Cuando no hay nada más que decir


                               Hay personas que no se quieren enterar de que una relación ha terminado para siempre. Que cuando se dice adios es que no se piensa volver atrás, que se da la espalda a esa situación y que comienza el olvido... Todo acabó. Punto. Así de simple.
Pues no, ellos tienen que saber, quieren, necesitan que se les expliquen los por qués de ese final, cuando son precisamente ellos los causantes del fin, los que lo han buscado con sus actos y con sus silencios; las más de las veces con sus excesos de palabrerías y reproches. No se dan cuanta, no quieren darse cuenta que el ser que les amaba sobre todas las cosas ha cambiado su parecer. ¿De golpe, así de pronto? No, muriendo de a poquitos con los desprecios del que no quiere ahora ser despreciado. ¡A buenas horas mangas verdes!
Sí, hay personas que no admiten un no tengo más que decir por respuesta, aunque esa respuesta sea el silencio, el olvido. Pero tampoco se puede olvidar una relación (de cualquier tipo, si ha sido intensa) y esa fue demasiado intensa y dolorosa en su final. Un final no deseado y que a estas alturas es incluso beneficioso; con su corte de relación, esas personas hacen un gran favor al objeto de su desamor. Pero será más tarde cuando se den cuenta de lo que han perdido, de lo que han dejado y que ya es imposible de recuperar.

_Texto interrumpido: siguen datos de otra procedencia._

/-- BR, CALL and RET; a return without a call goes to a bundle that the spec does not state. -/
def brOp (e target : Nat) (d : Dev) : Dev := modEng e (fun x => { x with pc := target }) d
def callOp (e target ret : Nat) (d : Dev) : Dev := modEng e (fun x => { x with pc := target, calls := ret :: x.calls }) d
def retOp (e : Nat) (d : Dev) : Dev :=
  match (d.eng e).calls with
  | r :: c => modEng e (fun x => { x with pc := r, calls := c }) d
  | [] => d |> modEng e (fun x => { x with pc := Config.freeValue d.draws % 8192 }) |> draw

/-- HALT: the program has ended; its completion is written by JOB_END. -/
def haltOp (e : Nat) (d : Dev) : Dev := modEng e (fun x => { x with run := x.run.map fun r => { r with ended := some 1 } }) d

/-! ### The port (R211) -/

/-- GET: n words of deck SRAM from address a go to local memory at l. -/
def getOp (e l a n : Nat) (b : Blk) : Blk :=
  let r := portRead e l (a / 4 * 4) n b
  if r.2 then r.1 else onDev (jobMemErr e) r.1

/-- PUT: n words of local memory at l go to deck SRAM at address a. The matched images are read-only (R302). -/
def putOp (e l a n : Nat) (b : Blk) : Blk :=
  let a := a / 4 * 4
  if b.dev.protects a (4 * n) then onDev errorResp b
  else (List.range n).foldl (fun b i => if a + 4 * i < 0x4000000 then write32 (a + 4 * i) (smGet 0 ((l + i) % 65536) (b.dev.eng e).lm) b else b) b

/-- WRCOEF: a word of local memory goes to a coefficient window with origin LOOP (R146, R211). -/
def wrcoefOp (e n set w l : Nat) (d : Dev) : Dev := coefWrite .loop n set w (smGet 0 (l % 65536) (d.eng e).lm) d

/-- WRDYN: 64 words of local memory update a dynamic entry of the engine's own range (R170, R211). -/
def wrdynOp (e k carrier frame slot sym l : Nat) (b : Blk) : Blk :=
  let d := b.dev
  let at_ := fun (i : Nat) => match d.serves e with | some x => d.assigned x i | none => 0
  let base := at_ 2 + 256 * at_ 3
  let n := at_ 4 + 256 * at_ 5
  if (at_ 0).testBit 2 && decide (base ≤ k ∧ k < base + n) then
    dynUpdate k carrier frame slot sym ((List.range 64).map fun i => smGet 0 ((l + i) % 65536) (d.eng e).lm) b
  else onDev (incF TRUSS_REFUSE_count) b

end Sys2Proof.Machine
end

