/-- MAC, MACC, MACK, MACZ, CLRACC and the stores act lane by lane on accumulator and local memory. that ST32 writes two words a lane is log
entry 41's (DEDUCED); the exponent ST32.bx takes is a free value (log entry 4) -/
def Obligations.MultiplyAccumulateOperations : Prop :=
  ∀ s : State, Running s →
    (∀ (e i x y : Nat) (o : TBun), (Issues s e o ∧ (s.d.eng e).limit = [] ∧ (∀ k < 32, InAcc (cadd ((s.d.eng e).acc i k) (cmul (comps ((s.d.eng e).vec x k)) (comps ((s.d.eng e).vec y k)))))) → Does (.mac e i (.v x) (.v y) o) s fun t => ((∀ k < 32, (t.d.eng e).acc i k = cadd ((s.d.eng e).acc i k) (cmul (comps ((s.d.eng e).vec x k)) (comps ((s.d.eng e).vec y k)))) ∧ Only [.tr] s t)) ∧
    (∀ (e i x y : Nat) (o : TBun), Issues s e o ∧ e < 16 ∧ i < 4 ∧ (s.d.eng e).limit = [] ∧ (s.d.eng e).run.map (·.trap) = some false → Does (.mac e i (.v x) (.v y) o) s fun t => (∀ k < 32, (t.d.eng e).acc i k = (max accMin (min accMax (cadd ((s.d.eng e).acc i k) (cmul (comps ((s.d.eng e).vec x k)) (comps ((s.d.eng e).vec y k)))).1), max accMin (min accMax (cadd ((s.d.eng e).acc i k) (cmul (comps ((s.d.eng e).vec x k)) (comps ((s.d.eng e).vec y k)))).2)) ∧ (¬ InAcc (cadd ((s.d.eng e).acc i k) (cmul (comps ((s.d.eng e).vec x k)) (comps ((s.d.eng e).vec y k)))) → t.d.fb (TRUSS_ENG_OVF_acc_ovf e) i = true) ∧ ((cadd ((s.d.eng e).acc i k) (cmul (comps ((s.d.eng e).vec x k)) (comps ((s.d.eng e).vec y k)))).1 < accMin ∨ accMax < (cadd ((s.d.eng e).acc i k) (cmul (comps ((s.d.eng e).vec x k)) (comps ((s.d.eng e).vec y k)))).1 → 64 * i + 2 * k ∈ (t.d.eng e).limit) ∧ ((cadd ((s.d.eng e).acc i k) (cmul (comps ((s.d.eng e).vec x k)) (comps ((s.d.eng e).vec y k)))).2 < accMin ∨ accMax < (cadd ((s.d.eng e).acc i k) (cmul (comps ((s.d.eng e).vec x k)) (comps ((s.d.eng e).vec y k)))).2 → 64 * i + 2 * k + 1 ∈ (t.d.eng e).limit))) ∧
    (∀ (e i x y k : Nat) (o : TBun), Issues s e o ∧ i < 4 ∧ k < 32 ∧ (s.d.eng e).run.map (·.trap) = some false ∧ 64 * i + 2 * k ∈ (s.d.eng e).limit ∧ 64 * i + 2 * k + 1 ∉ (s.d.eng e).limit → accMin ≤ (cadd ((s.d.eng e).acc i k) (cmul (comps ((s.d.eng e).vec x k)) (comps ((s.d.eng e).vec y k)))).2 ∧ (cadd ((s.d.eng e).acc i k) (cmul (comps ((s.d.eng e).vec x k)) (comps ((s.d.eng e).vec y k)))).2 ≤ accMax → Does (.mac e i (.v x) (.v y) o) s fun t => ((t.d.eng e).acc i k).1 = ((s.d.eng e).acc i k).1 ∧ ((t.d.eng e).acc i k).2 = (cadd ((s.d.eng e).acc i k) (cmul (comps ((s.d.eng e).vec x k)) (comps ((s.d.eng e).vec y k)))).2 ∧ 64 * i + 2 * k ∈ (t.d.eng e).limit) ∧
    (∀ (e i x y k : Nat) (o : TBun), Issues s e o ∧ o.last = true ∧ k < 32 ∧ (s.d.eng e).limit = [] ∧ (s.d.eng e).run.map (·.trap) = some true ∧ s.d.lastSig 98 = 0 → ¬ InAcc (cadd ((s.d.eng e).acc i k) (cmul (comps ((s.d.eng e).vec x k)) (comps ((s.d.eng e).vec y k)))) → Does (.mac e i (.v x) (.v y) o) s fun t => (t.d.eng e).run = none ∧ t.d.f (TRUSS_ENG_STAT_last_status e) = 2 ∧ Raised 98 t) ∧
    (∀ (e i x y : Nat) (o : TBun), (Issues s e o ∧ (s.d.eng e).limit = [] ∧ (∀ k < 32, InAcc (cadd ((s.d.eng e).acc i k) (cmulConj (comps ((s.d.eng e).vec x k)) (comps ((s.d.eng e).vec y k)))))) → Does (.macc e i (.v x) (.v y) o) s fun t => ((∀ k < 32, (t.d.eng e).acc i k = cadd ((s.d.eng e).acc i k) (cmulConj (comps ((s.d.eng e).vec x k)) (comps ((s.d.eng e).vec y k)))) ∧ Only [.tr] s t)) ∧
    (∀ (e i x w : Nat) (o : TBun), (Issues s e o ∧ (s.d.eng e).limit = [] ∧ w = smGet 0 (((s.d.eng e).agOf 2).fold.1.addr 0) (s.d.eng e).lm ∧ (∀ k < 32, InAcc (cadd ((s.d.eng e).acc i k) (cmul (comps ((s.d.eng e).vec x k)) (comps w))))) → Does (.mack e i (.v x) .kBroadcast o) s fun t => ((∀ k < 32, (t.d.eng e).acc i k = cadd ((s.d.eng e).acc i k) (cmul (comps ((s.d.eng e).vec x k)) (comps w))) ∧ (t.d.eng e).agOf 2 = ((s.d.eng e).agOf 2).fold.1.move ((s.d.eng e).agOf 2).off)) ∧
    (∀ (e i x y : Nat) (o : TBun), Issues s e o → Does (.macz e i (.v x) (.v y) o) s fun t => ((∀ k < 32, (t.d.eng e).acc i k = cmul (comps ((s.d.eng e).vec x k)) (comps ((s.d.eng e).vec y k))) ∧ Only [.tr] s t)) ∧
    (∀ (e i : Nat) (o : TBun), Issues s e o → Does (.clracc e i o) s fun t => ((∀ k < 32, (t.d.eng e).acc i k = (0, 0)) ∧ (∀ k ∈ (t.d.eng e).limit, k / 64 ≠ i) ∧ (t.d.eng e).sat.testBit i = false ∧ Only [.tr] s t)) ∧
    (∀ (e i sh : Nat) (bx : Bool) (o : TBun), Issues s e o ∧ sh < 40 ∧ ((s.d.eng e).agOf 3).circ = false → Does (.st16 e i sh bx o) s fun t => (∀ k < 32, smGet 0 ((((s.d.eng e).agOf 3).ptr + k) % 65536) (t.d.eng e).lm = ofComps (satS 16 (shrRound sh ((s.d.eng e).acc i k).1), satS 16 (shrRound sh ((s.d.eng e).acc i k).2)))) ∧
    (∀ (e i sh : Nat) (bx : Bool) (o : TBun), Issues s e o ∧ sh < 40 → Does (.st16 e i sh bx o) s fun t => ((bx = false → (t.d.eng e).bx = (s.d.eng e).bx)) ∧ ((bx = true → (t.d.eng e).bx ≤ (s.d.eng e).bx ∧ (∀ k < 32, (t.d.eng e).bx ≤ expW 16 (satS 16 (shrRound sh ((s.d.eng e).acc i k).1)) ∧ (t.d.eng e).bx ≤ expW 16 (satS 16 (shrRound sh ((s.d.eng e).acc i k).2))) ∧ ((t.d.eng e).bx = (s.d.eng e).bx ∨ ∃ k < 32, (t.d.eng e).bx = expW 16 (satS 16 (shrRound sh ((s.d.eng e).acc i k).1)) ∨ (t.d.eng e).bx = expW 16 (satS 16 (shrRound sh ((s.d.eng e).acc i k).2)))))) ∧
    (∀ (e i sh : Nat) (bx : Bool) (o : TBun), Issues s e o ∧ sh < 40 ∧ ((s.d.eng e).agOf 3).circ = false → Does (.st32 e i sh bx o) s fun t => ((∀ k < 32, smGet 0 ((((s.d.eng e).agOf 3).ptr + 2 * k) % 65536) (t.d.eng e).lm = toTwos32 (satS 32 (shrRound sh ((s.d.eng e).acc i k).1)))) ∧ ((∀ k < 32, smGet 0 ((((s.d.eng e).agOf 3).ptr + (2 * k + 1)) % 65536) (t.d.eng e).lm = toTwos32 (satS 32 (shrRound sh ((s.d.eng e).acc i k).2))))) ∧
    (∀ (e i sh : Nat) (bx : Bool) (o : TBun), Issues s e o ∧ sh < 40 → Does (.st32 e i sh bx o) s fun t => (if bx then (t.d.eng e).bx ≤ (s.d.eng e).bx else (t.d.eng e).bx = (s.d.eng e).bx))

/-- Vector arithmetic, exponents and loads give each lane its result. SHR's rounding, MIN and MAX by component and MAG2 as (re² + im², 0) are
log entry 41's (DEDUCED), the count of cycles and stalls log entry 49's (DESIGN CHOICE) -/
def Obligations.VectorAndScalarOperations : Prop :=
  ∀ s : State, Running s →
    (∀ (e r x y : Nat) (o : TBun), (Issues s e o ∧ (∀ k < 32, Native (cadd (comps ((s.d.eng e).vec x k)) (comps ((s.d.eng e).vec y k))))) → Does (.add e (.v r) (.v x) (.v y) o) s fun t => ((∀ k < 32, (t.d.eng e).vec r k = ofComps (cadd (comps ((s.d.eng e).vec x k)) (comps ((s.d.eng e).vec y k)))) ∧ Only [.tr, .draws] s t)) ∧
    (∀ (e r x y : Nat) (o : TBun), (Issues s e o ∧ (∀ k < 32, Native (vSub (comps ((s.d.eng e).vec x k)) (comps ((s.d.eng e).vec y k))))) → Does (.sub e (.v r) (.v x) (.v y) o) s fun t => ((∀ k < 32, (t.d.eng e).vec r k = ofComps (vSub (comps ((s.d.eng e).vec x k)) (comps ((s.d.eng e).vec y k)))) ∧ Only [.tr, .draws] s t)) ∧
    (∀ (e i x y : Nat) (o : TBun), Issues s e o ∧ (s.d.eng e).limit = [] → Does (.mul e (.a i) (.v x) (.v y) o) s fun t => ((∀ k < 32, (t.d.eng e).acc i k = cmul (comps ((s.d.eng e).vec x k)) (comps ((s.d.eng e).vec y k))) ∧ Only [.tr] s t)) ∧
    (∀ (e r x : Nat) (o : TBun), (Issues s e o ∧ (∀ k < 32, Native (conj (comps ((s.d.eng e).vec x k))))) → Does (.conj e (.v r) (.v x) o) s fun t => ((∀ k < 32, (t.d.eng e).vec r k = ofComps (conj (comps ((s.d.eng e).vec x k)))) ∧ Only [.tr, .draws] s t)) ∧
    (∀ (e r x sh : Nat) (o : TBun), Issues s e o → Does (.shr e (.v r) (.v x) sh o) s fun t => ((∀ k < 32, (t.d.eng e).vec r k = ofComps (vShr sh (comps ((s.d.eng e).vec x k)))) ∧ Only [.tr, .draws] s t)) ∧
    (∀ (e i x : Nat) (o : TBun), Issues s e o ∧ (s.d.eng e).limit = [] → Does (.mag2 e (.a i) (.v x) o) s fun t => ((∀ k < 32, (t.d.eng e).acc i k = vMag2 (comps ((s.d.eng e).vec x k))) ∧ Only [.tr] s t)) ∧
    (∀ (e r x y : Nat) (o : TBun), Issues s e o → Does (.min e (.v r) (.v x) (.v y) o) s fun t => ((∀ k < 32, (t.d.eng e).vec r k = ofComps (vMin (comps ((s.d.eng e).vec x k)) (comps ((s.d.eng e).vec y k)))) ∧ Only [.tr, .draws] s t)) ∧
    (∀ (e r x y : Nat) (o : TBun), Issues s e o → Does (.max e (.v r) (.v x) (.v y) o) s fun t => ((∀ k < 32, (t.d.eng e).vec r k = ofComps (vMax (comps ((s.d.eng e).vec x k)) (comps ((s.d.eng e).vec y k)))) ∧ Only [.tr, .draws] s t)) ∧
    (∀ (e i r : Nat) (o : TBun), Issues s e o → Does (.norm e i r o) s fun t => (∀ k < 32, (t.d.eng e).vec r k = exp40 ((s.d.eng e).acc i k) ∧ (t.d.eng e).acc i k = (((s.d.eng e).acc i k).1 * (2 ^ exp40 ((s.d.eng e).acc i k) : Nat), ((s.d.eng e).acc i k).2 * (2 ^ exp40 ((s.d.eng e).acc i k) : Nat)))) ∧
    (∀ (e r i : Nat) (o : TBun), (Issues s e o ∧ (∀ k < 32, InAcc ((s.d.eng e).acc i k))) → Does (.exp e r i o) s fun t => ((∀ k < 32, smGet 0 r (t.d.eng e).s ≤ exp40 ((s.d.eng e).acc i k)) ∧ (∃ k < 32, smGet 0 r (t.d.eng e).s = exp40 ((s.d.eng e).acc i k)) ∧ Only [.tr] s t)) ∧
    (∀ (e r : Nat) (o : TBun), Issues s e o → Does (.bxd e r o) s fun t => smGet 0 r (t.d.eng e).s = (s.d.eng e).bx ∧ (t.d.eng e).bx = (s.d.eng e).bx ∧ Only [.tr] s t) ∧
    (∀ (e : Nat) (o : TBun), Issues s e o → Does (.bxclr e o) s fun t => t.d.eng e = closed o { s.d.eng e with bx := 15 } ∧ Only [.tr] s t) ∧
    (∀ (e r : Nat) (o : TBun), Issues s e o ∧ o.last = true → Does (.ldx e r o) s fun t => smGet 0 ((s.d.eng e).reg r) (t.d.eng e).ready = (s.d.eng e).cyc + 3 ∧ (t.d.eng e).cyc = (s.d.eng e).cyc + 1) ∧
    (∀ (e r x : Nat) (o : TBun), s.d.acts e o.stg = true ∧ o.last = false ∧ (s.d.eng e).cyc < smGet 0 ((s.d.eng e).reg x) (s.d.eng e).ready → Does (.conj e (.v r) (.v x) o) s fun t => (t.d.eng e).cyc = smGet 0 ((s.d.eng e).reg x) (s.d.eng e).ready ∧ t.d.f (TRUSS_ENG_STALL_interlock e) = min (s.d.f (TRUSS_ENG_STALL_interlock e) + (smGet 0 ((s.d.eng e).reg x) (s.d.eng e).ready - (s.d.eng e).cyc)) ((TRUSS_ENG_STALL_interlock e).size - 1)) ∧
    (∀ (e r : Nat) (o : TBun), Issues s e o → Does (.ldx e r o) s fun t => ((o.last = true → ∀ k < 32, (t.d.eng e).vec r k = smGet 0 (((s.d.eng e).agOf 0).fold.1.addr k) (s.d.eng e).lm)) ∧ ((o.last = false → (t.d.eng e).v = (s.d.eng e).v ∧ (t.d.eng e).loads = (s.d.eng e).loads ++ [((s.d.eng e).reg r, lanes.map fun k => smGet 0 (((s.d.eng e).agOf 0).fold.1.addr k) (s.d.eng e).lm)])) ∧ (t.d.eng e).agOf 0 = ((s.d.eng e).agOf 0).fold.1.move ((s.d.eng e).agOf 0).off) ∧
    (∀ (e r : Nat) (o : TBun), Issues s e o → Does (.ldy e r o) s fun t => ((o.last = true → ∀ k < 32, (t.d.eng e).vec r k = smGet 0 (((s.d.eng e).agOf 1).fold.1.addr k) (s.d.eng e).lm)) ∧ ((o.last = false → (t.d.eng e).v = (s.d.eng e).v ∧ (t.d.eng e).loads = (s.d.eng e).loads ++ [((s.d.eng e).reg r, lanes.map fun k => smGet 0 (((s.d.eng e).agOf 1).fold.1.addr k) (s.d.eng e).lm)])) ∧ (t.d.eng e).agOf 1 = ((s.d.eng e).agOf 1).fold.1.move ((s.d.eng e).agOf 1).off) ∧
    (∀ (e r : Nat) (o : TBun), Issues s e o → Does (.ldk e r o) s fun t => ((o.last = true → ∀ k < 32, (t.d.eng e).vec r k = smGet 0 (((s.d.eng e).agOf 2).fold.1.addr k) (s.d.eng e).lm)) ∧ ((o.last = false → (t.d.eng e).v = (s.d.eng e).v ∧ (t.d.eng e).loads = (s.d.eng e).loads ++ [((s.d.eng e).reg r, lanes.map fun k => smGet 0 (((s.d.eng e).agOf 2).fold.1.addr k) (s.d.eng e).lm)])) ∧ (t.d.eng e).agOf 2 = ((s.d.eng e).agOf 2).fold.1.move ((s.d.eng e).agOf 2).off) ∧
    (∀ (e r : Nat) (o : TBun), Issues s e o → Does (.ldkb e r o) s fun t => ((o.last = true → ∀ k < 32, (t.d.eng e).vec r k = smGet 0 (((s.d.eng e).agOf 2).fold.1.addr 0) (s.d.eng e).lm)) ∧ ((o.last = false → (t.d.eng e).v = (s.d.eng e).v ∧ (t.d.eng e).loads = (s.d.eng e).loads ++ [((s.d.eng e).reg r, lanes.map fun _ => smGet 0 (((s.d.eng e).agOf 2).fold.1.addr 0) (s.d.eng e).lm)])) ∧ (t.d.eng e).agOf 2 = ((s.d.eng e).agOf 2).fold.1.move ((s.d.eng e).agOf 2).off)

                               Aquel joven indeciso, aquel muchacho que recién estrenaba un amor, un amor por una persona mucho mayor que él y que entonces no le importó y que entonces luchó contra los consejos de los suyos por conservar ese amor, ese amor correspondido entonces, ese gran amor de sus vidas, ese amor que les marcaría para siempre en un antes y en un después. Pues aquel joven, hoy maduro cuerpo traqueteado por las circunstancias, pretende que le den explicaciones del por qué él mismo ha sido el causante de este final. Y es que nunca se dió cuenta de que tenía ante sí al hombre de su vida, al hombre que renunciaba a todo por él, que pretendía hacerlo pero en el último momento no tuvo por qué hacerlo ya que el todavía joven indeciso le abandonó. Un doloroso abandono que aquel hombre mayor guardó en los restos de su corazón partido.
Pero ¿terminó realmente? Parece que no del todo, que ahora el despecho le hace ser soberbio a este hombre demasiado mayor para enfrentarse a sus posos envenenados, a sus restos amargos que quedaron adheridos al cántaro roto de su alma. Un amor roto que quiso transformar en una amistad y que no tuvo lugar ante los desplantes y reproches de aquel joven -ahora maduro- que mereciera su amor y después su amistad (como si eso fuera posible; no se puede amar y luego quedar como amigos). Frialdad que terminó por congelar los rescoldos que aún quedaban encendidos y ocultos por los restos del naufragio casi olvidado.
                               Y sí que tiene más que decir, mucho más pero no lo desea más. La amargura queda, más que en la boca, marcada en el alma. Y las cicatrices del corazón no restañan del todo. ¿Nada que decir? No, después de estas líneas que el viajero ha tecleado casi sin respirar, ya no hay nada más que decir.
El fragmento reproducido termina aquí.